I have read that I may need to configure it from the host, but since it is a remote server I am hesitant in case I block myself.

I have found a lot of advice on the matter, but it's a little too advanced for me I think... Is there an easy way to get this done?


----------



## SirDice (Oct 11, 2010)

With a standard jail it is never going to work. You might get it to work if you enable VIMAGE. More info can be found here: http://wiki.freebsd.org/NetworkVirtualization


----------



## mecano (Oct 11, 2010)

ghostcorps said:
			
		

> I have read that I may need to configure it from the host, but since it is a remote server I am hesitant in case I block myself.
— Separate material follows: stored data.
-- ==== Sys2Proof/Machine/Dispatch.lean ====
section
/-! DEFINITION. One arm per operation of spec/30_encoding.md R61. -/

namespace Sys2Proof.Machine

def exec (i : Instr) (s : State) : Host.Outcome State Fault Refusal :=
  match i with
  | .connect => Sys2Proof.Machine.execConnect s
  | .encode payload => Sys2Proof.Machine.execEncode payload s
  | .send payload => Sys2Proof.Machine.execSend payload s
  | .decode frame => Sys2Proof.Machine.execDecode frame s
  | .checksum bytes => Sys2Proof.Machine.execChecksum bytes s
  | .encProfile p => Sys2Proof.Machine.execEncProfile p s
  | .encSpeed r => Sys2Proof.Machine.execEncSpeed r s
  | .encAccel seconds => Sys2Proof.Machine.execEncAccel seconds s
  | .encDecel seconds => Sys2Proof.Machine.execEncDecel seconds s
  | .encFwd => Sys2Proof.Machine.execEncFwd s
  | .encBwd => Sys2Proof.Machine.execEncBwd s
  | .encStop => Sys2Proof.Machine.execEncStop s
  | .encQuery => Sys2Proof.Machine.execEncQuery s

end Sys2Proof.Machine
end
It's best practice to set it from "host", save your time.


P.-S. I guess everybody is always fearfull to block itself with firewalls, have a solid rule for your own connection and then never touch it ; you're ok to go.


----------



## ghostcorps (Oct 12, 2010)

Thanks guys

Sounds like I'll just have to be very careful


----------



## ghostcorps (Oct 12, 2010)

Hello again,

 I am about to bite the bullet and reboot, but I was wondering if someone could cast a critical eye over my settings... the rules are at their most basic simply allowing all ssh, sql (using 8080), http and ftp traffic.

Once I know it works, I can try to get tricky with my jails.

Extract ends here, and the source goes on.